# smallest atv for plowing?



## gotgetter (Jan 3, 2001)

Hi guys. Was wondering what you guys think should be the smallest atv used for plowing?
Think a 250 4x4 is too small?
Thanks.


----------



## DYNA PLOW (Oct 14, 2000)

a 250 will work just fine, i plowed with a 250 three wheeler for a few years and it worked fine.
dan


----------



## gotgetter (Jan 3, 2001)

Hey Dan, I didn't even know a plow could be hoked up to a 3 wheeler.
But that's good news that a 250 will work, that certainly brings down start up costs. I just sorta assumed that a 250 may have been too small. 

Anyone else have any input?


----------



## WHITE=GREEN (Jan 14, 2001)

IMHO, a 250 is probably a bit to small, not because of the power, but more a weigh issue. our sidewalk crew is using an 02' grizzly 660 that weighs over 600 for the machine alone. add a 200 lb. operator and a few bags of salt on the racks and the rigs weighing 1000 lbs. pushes snow great but without the weight to help traction you might be in trouble.


----------



## jeffex (Oct 19, 2000)

I have a 2wd yahama 250 beartracker 02" model. We may get 1 or 2 snows of 4-6 inches a season. I am thinking of getting a plow for the atv. just wondering if anyone has experience with 2wd setup. is there enough traction to push this amount of snow?


----------



## John DiMartino (Jan 22, 2000)

jeffex.your going to need weight for plowing any bigger accumulation.Weight down the rear rack real good.


----------



## WHITE=GREEN (Jan 14, 2001)

johns right, you will need weight to plow with a 2wd. many years ago, before 4wd existed on quads, my neighbor had a 2wd i used to plow neighborhood driveways. i built a wood box out of 2x4's and plywood that i could fasten to the read rack and put a few solid concrete blocks in it. oh yeah and his quad had chains on it too. it plowed fine except when i got on a hill then it was worthless. if you are looking at doing commercial sites with this quad i highly reccommend NOT using chains. as soon as your tires break loose and spin the chains will scratch and destroy concrete.


----------



## steveair (Feb 24, 2000)

Hello,

are the chains really that bad on the concrete?

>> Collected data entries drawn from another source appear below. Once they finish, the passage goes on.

/-- The entries are appended, and the member is ready. -/
theorem State.appendMember_goes (hg : s.gbStopOf c w = .none) : ∃ v, (s.appendMember k i).member? k i = some v ∧
    v = { w with stage := v.stage, since := s.now } ∧ (v.stage = .ready ∨ v.stage = .atLedger) ∧ (s.appendMember k i).tier = s.tier ∧
    (s.appendMember k i).out = s.out ∧
    (s.eng.members = [w] → v.stage = .atLedger ∧ ((s.appendMember k i).shard? w.msg.shard).map (·.waiting) =
      some (d.waiting ++ [(s.now, .member k i)])) ∧
    (w.lists.Nodup → ∀ a j r l, w.lists[j]? = some a → w.scan = some r → s.list? a = some l →
      ∃ y, (s.appendMember k i).list? a = some y ∧ y.gb = l.gb ++ [⟨{ r with secondCopy := j != 0 }, 0, s.now⟩]) ∧
    ∀ a, a ∉ w.lists → (s.appendMember k i).list? a = s.list? a := by
  rw [State.appendMember_none hw hd hc hg]
  have hf := State.gbAppends_frame c (w.entries s.now) s
  have hin := fun (hn : w.lists.Nodup) a j r l (hj : w.lists[j]? = some a) (hr : w.scan = some r) (hl : s.list? a = some l) =>
    State.gbAppends_list? c (w.entries s.now) s (by rw [MWork.entries_fst _ hr]; exact hn) (MWork.entries_mem s.now hr hj) hl
  have hout := fun a (ha : a ∉ w.lists) =>
    State.gbAppends_list?_notMem c (w.entries s.now) s fun hm => ha (w.entries_fst_subset s.now hm)
  generalize s.gbAppends c (w.entries s.now) = z at hf hin hout
  have hz : z.member? k i = some w := by rw [hf]; exact hw
  have hm := State.modMember_member hz (f := fun w => { w with stage := .ready, since := s.now }) (by intro w; rfl)
  generalize hy : (z.modMember k i fun w => { w with stage := .ready, since := s.now }) = y at hm
  have hq := State.flushReady_queuesUp y k w.msg.shard
  obtain ⟨v, hv, hvw, hvs⟩ := hq.stays k i _ hm
  have hl : ∀ a, (y.flushReady k w.msg.shard).list? a = z.list? a := by
    intro a; rw [hq.frame, ← hy]; rfl
  refine ⟨v, hv, hvw, hvs, ?_, ?_, fun hone => ?_, fun hn a j r l hj hr h => ?_, fun a ha => ?_⟩
  · rw [hq.frame, ← hy, hf]; rfl
  · rw [hq.frame, ← hy, hf]; rfl
  · obtain ⟨hk, hi⟩ := State.member?_is hw
    have hy1 : y.eng.members = [{ w with stage := .ready, since := s.now }] := by
      rw [← hy, hf]
      simp [State.modMember, hone, modWhere, hk, hi]
    have hnow : y.now = s.now := by rw [← hy, hf]; rfl
    have hyd : y.shard? w.msg.shard = some d := by rw [← hy, hf]; exact hd
    have hfl : y.flushReady k w.msg.shard = y.queueMember k i w.msg.shard := by
      have := State.flushReady_only hy1 rfl
      dsimp only at this
      rwa [hk, hi] at this
    exact queueMember_first hfl hm hyd hv hnow
  · rw [hl]; exact hin hn a j r l hj hr h
  · rw [hl]; exact hout a ha

theorem State.appendMember_quota (hg : s.gbStopOf c w = .quota) : MemberEnds s.nodeId (s.appendMember k i) k i w stQuota 4 := by
  have hb : (s.shard? w.msg.shard).bind (fun d => s.coll? d.coll) = some c := by rw [hd]; exact hc
  unfold State.appendMember
  rw [hw]; dsimp only
  rw [hb]; dsimp only
  rw [hg]; dsimp only
  exact (State.endMember_spec (s := s.quotaRefuse (s.chargedFn c) 4) hw stQuota 4).1

/-- Full guestbooks make their lists urgent, and end the member or make it wait (R277). -/
theorem State.appendMember_full {ls : List Nat} (hg : s.gbStopOf c w = .full ls) : s.appendMember k i =
    if c.spec.guestbookFull = 1 then (s.urge ls).endMember k i stRetry 2
    else (s.urge ls).modMember k i fun w => { w with stage := .waitGuestbook, since := if w.stage == .waitGuestbook then w.since else s.now } := by
  have hb : (s.shard? w.msg.shard).bind (fun d => s.coll? d.coll) = some c := by rw [hd]; exact hc
  have hnow : (s.urge ls).now = s.now := by rw [State.urge_eq]; rfl
  unfold State.appendMember
  rw [hw]; dsimp only
  rw [hb]; dsimp only
  rw [hg]; dsimp only
  change (if c.spec.guestbookFull = 1 then (s.urge ls).endMember k i stRetry 2 else (s.urge ls).modMember k i fun w =>
    { w with stage := .waitGuestbook, since := if w.stage == .waitGuestbook then w.since else (s.urge ls).now }) = _
  rw [hnow]

theorem State.appendMember_full_spec {ls : List Nat} (hg : s.gbStopOf c w = .full ls) :
    (∀ l ∈ (s.appendMember k i).lists, l.id ∈ ls → l.urgent = true) ∧
      if c.spec.guestbookFull = 1 then MemberEnds s.nodeId (s.appendMember k i) k i w stRetry 2
      else (s.appendMember k i).member? k i =
        some { w with stage := .waitGuestbook, since := if w.stage == .waitGuestbook then w.since else s.now } := by
  rw [State.appendMember_full hw hd hc hg]
  have hu := State.urge_urgent s ls
  have hm : (s.urge ls).member? k i = some w := by rw [State.urge_eq]; exact hw
  have hn : (s.urge ls).nodeId = s.nodeId := by rw [State.urge_eq]; rfl
  split
  · obtain ⟨he, -, -, -, hl⟩ := State.endMember_spec hm stRetry 2
    refine ⟨fun l hml hi => ?_, hn ▸ he⟩
    obtain ⟨m, hmm, hlm⟩ := hl l hml
    rw [hlm] at hi ⊢
    exact hu m hmm hi
  · exact ⟨hu, State.modMember_member hm (f := fun w => { w with stage := .waitGuestbook, since := if w.stage == .waitGuestbook then w.since else s.now })
      (by intro w; rfl)⟩

end

/-! ### Step 3: space is reserved and the journal entry taken (R156, R287, R412, R429, R430) -/

/-- Bytes of the row that a member puts into the write buffer. -/
def memberBytes (w : MWork) (d : Shard) (c : Coll) : Nat :=
  match w.row, (w.slot.bind d.slot?).map (·.row) with
  | some r, _ => rowBytes c.spec r
  | none, some r => if w.msg.kind == .accumulate then rowBytes c.spec r else 0
  | none, none => 0

/-- The member's slot has no current incarnation yet. -/
def memberFresh (w : MWork) (d : Shard) : Bool := match w.slot.bind d.slot? with | some x => !x.born | none => false

/-- A member is charged bytes of T1 and of T2, or refused. -/
def State.chargeTiers (s : State) (f : Nat) (k : Key) (i t1 t2 : Nat) : Nat ⊕ State :=
  if 0 < t1 && !((s.fn f).admits .t1 t1 && s.t1Room t1) then .inl 1
  else if 0 < t2 && !s.fits f .t2 t2 then .inl 2
  else
    let s := if t1 = 0 then s else s.modFn f (·.charge .t1 t1)
    let s := if t2 = 0 then s else s.modFn f (·.charge .t2 t2)
    .inr (s.modMember k i fun w => { w with t1 := w.t1 + t1, t2 := w.t2 + t2 })

theorem State.chargeRow_eq (s : State) (c : Coll) (d : Shard) (k : Key) (i n : Nat) (b : Bool) :
    ∃ t1 t2, s.chargeRow c d k i n b = s.chargeTiers (s.chargedFn c) k i t1 t2 := ⟨_, _, rfl⟩

/-- The row and the map entry are charged, if there is a row. -/
def State.chargeMember (s : State) (k : Key) (i : Nat) (w : MWork) (d : Shard) (c : Coll) : Nat ⊕ State :=
  if memberBytes w d c = 0 then .inr s else s.chargeRow c d k i (memberBytes w d c) (memberFresh w d)

/-- Bytes of a member's journal entry. -/
def journalBytes (w : MWork) (d : Shard) (c : Coll) : Nat := 64 + memberBytes w d c + w.lists.length * scanBytes c.spec.projection

/-- The record of a member in its journal entry (R287). -/
def memberRecord (w : MWork) (d : Shard) : JRecord :=
  ⟨w.msg.kind, d.idOf w.msg.byRef w.msg.name, w.slot, w.lists, w.lists.filterMap fun _ => w.scan, w.row, w.delta⟩

/-- The member is in the journal. -/
def State.journalMember (s : State) (k : Key) (i : Nat) (w : MWork) (d : Shard) (c : Coll) : State :=
  let s := s.addJournal (.member k i) d.id 0 (journalBytes w d c)
  let s := s.modTier fun e =>
    { e with journal := modWhere e.journal (fun j => j.ofMember k i && !j.void) fun j => { j with record := some (memberRecord w d) } }
  s.modMember k i fun w => { w with journaled := true }

/-- The formation buffer has no room for the member (R156). -/
def State.noRoom (s : State) (w : MWork) (d : Shard) (c : Coll) : Bool :=
  (d.stage == .forming && (w.row.isSome || w.msg.kind == .accumulate)) && decide (2 * formationSize c d ≤ s.bufferCount d)

/-- What WRITE_BUFFER_ACCEPT does with a member that is not in the journal yet. -/
def State.acceptMember (s : State) (k : Key) (i : Nat) (w : MWork) (d : Shard) (c : Coll) : Result :=
  if w.slot.isNone && (w.msg.kind == .insert || w.msg.kind == .upsert) then
    .next ((s.quotaRefuse (s.chargedFn c) 1).endMember k i stQuota 1)
  else if s.noRoom w d c then
    if c.spec.guestbookFull = 1 then .next (s.endMember k i stRetry 2)
    else .next (s.modMember k i fun w => { w with stage := .waitFormation, since := if w.stage == .waitFormation then w.since else s.now })
  else if s.journalLimit (journalBytes w d c) then
    if s.pwr.doldrums then .next (s.endMember k i stRetry 4) else .next (s.modMember k i fun w => { w with stage := .waitJournal })
  else
    match s.chargeMember k i w d c with
    | .inl x => .next ((s.quotaRefuse (s.chargedFn c) x).endMember k i stQuota x)
    | .inr s => .next ((s.journalMember k i w d c).appendMember k i)

section
variable {s : State} {k : Key} {i : Nat} {w : MWork} {d : Shard} {c : Coll}
variable (hw : s.member? k i = some w) (hd : s.shard? w.msg.shard = some d) (hc : s.coll? d.coll = some c)

section
include hw hd hc

theorem execWriteBufferAccept_eq (t : Nat) (hs : w.stage ∈ [MStage.assigned, .waitFormation, .waitJournal]) (hj : w.journaled = false) :
    exec (.writeBufferAccept k i t) s = (s.at t).acceptMember k i w d c := by
  have hw' : (s.at t).member? k i = some w := hw
  have hd' : (s.at t).shard? w.msg.shard = some d := hd
  have hb : ((s.at t).shard? w.msg.shard).bind (fun d => (s.at t).coll? d.coll) = some c := by rw [hd']; exact hc
  have hst : (w.stage == .assigned || w.stage == .waitFormation || w.stage == .waitJournal) = true := by
    simp only [List.mem_cons, List.not_mem_nil, or_false] at hs
    rcases hs with h | h | h <;> rw [h] <;> rfl
  show execWriteBufferAccept k i t s = _
  unfold execWriteBufferAccept
  dsimp only
  rw [hw']; dsimp only
  rw [hb, hd']; dsimp only
  rw [hst, hj, if_neg (by decide), if_neg (by decide)]
  rfl

omit hd hc in
theorem State.chargeMember_frame {x : State} (h : s.chargeMember k i w d c = .inr x) :
    x = { s with fns := x.fns, eng := { s.eng with members := x.eng.members } } ∧
      ∃ v, x.member? k i = some v ∧ v = { w with t1 := v.t1, t2 := v.t2 } ∧ (s.eng.members = [w] → x.eng.members = [v]) := by
  unfold State.chargeMember at h
  split at h
  · obtain rfl := Sum.inr.inj h
    exact ⟨rfl, w, hw, rfl, fun h => h⟩
  · obtain ⟨t1, t2, he⟩ := s.chargeRow_eq c d k i (memberBytes w d c) (memberFresh w d)
    rw [he] at h
    unfold State.chargeTiers at h
    dsimp only at h
    split at h
    · cases h
    split at h
    · cases h
    obtain rfl := Sum.inr.inj h
    generalize hy : (if t1 = 0 then s else s.modFn (s.chargedFn c) (·.charge .t1 t1)) = y
    have hyf : y = { s with fns := y.fns } := by rw [← hy]; split <;> rfl
    generalize hz : (if t2 = 0 then y else y.modFn (s.chargedFn c) (·.charge .t2 t2)) = z
    have hzf : z = { s with fns := z.fns } := by rw [← hz, hyf]; split <;> rfl
    have hzm : z.member? k i = some w := by rw [hzf]; exact hw
    obtain ⟨hk, hi⟩ := State.member?_is hw
    refine ⟨?_, _, State.modMember_member hzm (f := fun w => { w with t1 := w.t1 + t1, t2 := w.t2 + t2 }) (by intro w; rfl), rfl, fun h => ?_⟩
    · rw [hzf]; rfl
    · rw [hzf]; simp [State.modMember, modWhere, h, hk, hi]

I just got my dingo set up with a 54 inch blade and tire chains on the rear. The machine with the plow is about 1500lbs and then myself for extra weight. So far, the chains are working great and I have noticed no damage to the crete when they spin. But then again, the tire rpms aren't very high, so maybe its the fast spin of the quads tires with the chains that causes the damage.

I'm really curious how well the quads work. My machine weighs much more and has total 4wd, and with the plow angled it will start to 'sway' away from the blade angle with only 3-4 inches to push. When you try to push into bigger piles with the blade angled, or when the snow piles up in front, you really get tail spin (especially on hills)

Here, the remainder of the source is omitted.